THE DOUBLE LIFE OF GEORGE SAND: Woman and Writer

By

Pub Date: Nov. 24th, 1978
Publisher: Basic Books

In the wake of Curtis Cate's huge, painstaking, occasionally obtuse George Sand (1975) have come two works of less imposing dimensions: Ruth Jordan's lucid and unassuming George Sand (1976) and Joseph Barry's Infamous Woman (1977), a biography of lively insights marred by some awful errors of style and emphasis. Winegarten's Double Life best invites comparison with the Barry, but it is a much more disciplined and better-written book. Winegarten's thesis is that in taking up ""a new identity and a new personality"" with the ""composite name"" of Mme.
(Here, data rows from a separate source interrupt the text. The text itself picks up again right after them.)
theorem State.stagePhase_good {Q : Plat → Cfg → List Instr → Prop} {s : State} (h : s.Good Q) (g : Nat) :
    (State.stagePhase g s).Good Q := by
  unfold State.stagePhase
  repeat' first
    | with_reducible assumption
    | (extract_lets +onlyGivenNames x; (first | (refine good_step (Q := Q) (x := x) ?_ ?_; (on_goal 1 => unfold x); on_goal 2 => (intro hx; try clear_value x)) | (refine good_step_fst (Q := Q) (x := x) ?_ ?_; (on_goal 1 => unfold x); on_goal 2 => (intro hx; try clear_value x)) | refine good_keepC (x := x) (fun _ => ?_) | refine good_keepS (x := x) (fun _ => ?_) | refine good_keepM (x := x) (fun _ => ?_) | refine good_keepR (x := x) (fun _ => ?_) | refine good_keepT (x := x) (fun _ => ?_) | refine good_keepN (x := x) (fun _ => ?_) | refine good_keepF (x := x) (fun _ => ?_) | refine good_keepG (x := x) (fun _ => ?_) | clear_value x | skip); all_goals (rename' x => y))
    | with_reducible apply good_ite
    | with_reducible apply State.grpMod_good
    | with_reducible exact good_free (by with_reducible assumption) ..
    | split
    | apply good_ite

theorem State.stEnter_good {Q : Plat → Cfg → List Instr → Prop} {s : State} (h : s.Good Q) :
    (State.stEnter s).Good Q := by
  unfold State.stEnter
  repeat' first
    | with_reducible assumption
    | (extract_lets +onlyGivenNames x; (first | (refine good_step (Q := Q) (x := x) ?_ ?_; (on_goal 1 => unfold x); on_goal 2 => (intro hx; try clear_value x)) | (refine good_step_fst (Q := Q) (x := x) ?_ ?_; (on_goal 1 => unfold x); on_goal 2 => (intro hx; try clear_value x)) | refine good_keepC (x := x) (fun _ => ?_) | refine good_keepS (x := x) (fun _ => ?_) | refine good_keepM (x := x) (fun _ => ?_) | refine good_keepR (x := x) (fun _ => ?_) | refine good_keepT (x := x) (fun _ => ?_) | refine good_keepN (x := x) (fun _ => ?_) | refine good_keepF (x := x) (fun _ => ?_) | refine good_keepG (x := x) (fun _ => ?_) | clear_value x | skip); all_goals (rename' x => y))
    | with_reducible apply good_ite
    | with_reducible apply State.put_good
    | with_reducible apply State.putF_good
    | with_reducible apply State.stMod_good
    | with_reducible apply State.soRequest_good
    | split
    | apply good_ite

theorem State.stOpen_good {Q : Plat → Cfg → List Instr → Prop} {s : State} (h : s.Good Q) :
    (State.stOpen s).Good Q := by
  unfold State.stOpen
  repeat' first
    | with_reducible assumption
    | with_reducible apply State.soRelease_good

theorem State.stPrecharged_good {Q : Plat → Cfg → List Instr → Prop} {s : State} (h : s.Good Q) (link line : Nat) :
    (State.stPrecharged link line s).Good Q := by
  unfold State.stPrecharged
  repeat' first
    | with_reducible assumption
    | with_reducible apply good_ite
    | with_reducible apply State.soRequest_good
    | with_reducible apply State.put_good
    | split
    | apply good_ite

theorem State.feSync_good {Q : Plat → Cfg → List Instr → Prop} {s : State} (h : s.Good Q) (volts line : Nat) :
    (State.feSync volts line s).Good Q := by
  unfold State.feSync
  repeat' first
    | with_reducible assumption
    | (intro x y hx; beta_reduce)
    | (intro x hx; beta_reduce)
    | (extract_lets +onlyGivenNames x; (first | (refine good_step (Q := Q) (x := x) ?_ ?_; (on_goal 1 => unfold x); on_goal 2 => (intro hx; try clear_value x)) | (refine good_step_fst (Q := Q) (x := x) ?_ ?_; (on_goal 1 => unfold x); on_goal 2 => (intro hx; try clear_value x)) | refine good_keepC (x := x) (fun _ => ?_) | refine good_keepS (x := x) (fun _ => ?_) | refine good_keepM (x := x) (fun _ => ?_) | refine good_keepR (x := x) (fun _ => ?_) | refine good_keepT (x := x) (fun _ => ?_) | refine good_keepN (x := x) (fun _ => ?_) | refine good_keepF (x := x) (fun _ => ?_) | refine good_keepG (x := x) (fun _ => ?_) | clear_value x | skip); all_goals (rename' x => y))
    | with_reducible apply good_ite
    | with_reducible apply good_forAll
    | with_reducible apply State.put_good
    | with_reducible apply State.stMod_good
    | with_reducible exact good_free (by with_reducible assumption) ..
    | split
    | apply good_ite

theorem State.stDown_good {Q : Plat → Cfg → List Instr → Prop} {s : State} (h : s.Good Q) :
    (State.stDown s).Good Q := by
  unfold State.stDown
  repeat' first
    | with_reducible assumption
    | (extract_lets +onlyGivenNames x; (first | (refine good_step (Q := Q) (x := x) ?_ ?_; (on_goal 1 => unfold x); on_goal 2 => (intro hx; try clear_value x)) | (refine good_step_fst (Q := Q) (x := x) ?_ ?_; (on_goal 1 => unfold x); on_goal 2 => (intro hx; try clear_value x)) | refine good_keepC (x := x) (fun _ => ?_) | refine good_keepS (x := x) (fun _ => ?_) | refine good_keepM (x := x) (fun _ => ?_) | refine good_keepR (x := x) (fun _ => ?_) | refine good_keepT (x := x) (fun _ => ?_) | refine good_keepN (x := x) (fun _ => ?_) | refine good_keepF (x := x) (fun _ => ?_) | refine good_keepG (x := x) (fun _ => ?_) | clear_value x | skip); all_goals (rename' x => y))
    | with_reducible apply good_ite
    | with_reducible apply State.put_good
    | with_reducible apply State.stMod_good
    | with_reducible exact good_free (by with_reducible assumption) ..
    | split
    | apply good_ite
George Sand, the former Aurore Dudevant ""was going to create herself. Such self-invented personalities are precarious."" The act of invention was carried out with moments of great honesty and determination, but also with a lack of mediating balance stemming from an isolated and emotionally unanchored childhood. Hence George Sand's excesses and lifelong proneness to inconsistency or prevarication, the result of a constant painting-over of the self in adopted roles. Hence also her great power to project her own imaginative perceptions. Winegarten does not find it necessary to dwell on the absurdities or improbabilities of the novels; what she does point out is their remarkably undimmed emotional and psychological energy. Without straining the evidence beyond what it will bear, she also manages to suggest that George Sand's developing concern with social and political issues represents a real if not ideally consistent attempt to affirm human continuity beyond the vagaries of self. More than some biographers, she emphasizes the novelist's sympathy with the cause of women over the much-remarked limitations of that sympathy (in the 1848 revolutions, George Sand went to some lengths to dissociate herself from a feminist proposal to nominate her to the Constituent Assembly). Occasionally one is troubled by the possessiveness and air of being in the know about inner motivation which inevitably mark biographies of this kind. Still, in the larger picture this is a rewarding approach, pursued with forceful intelligence.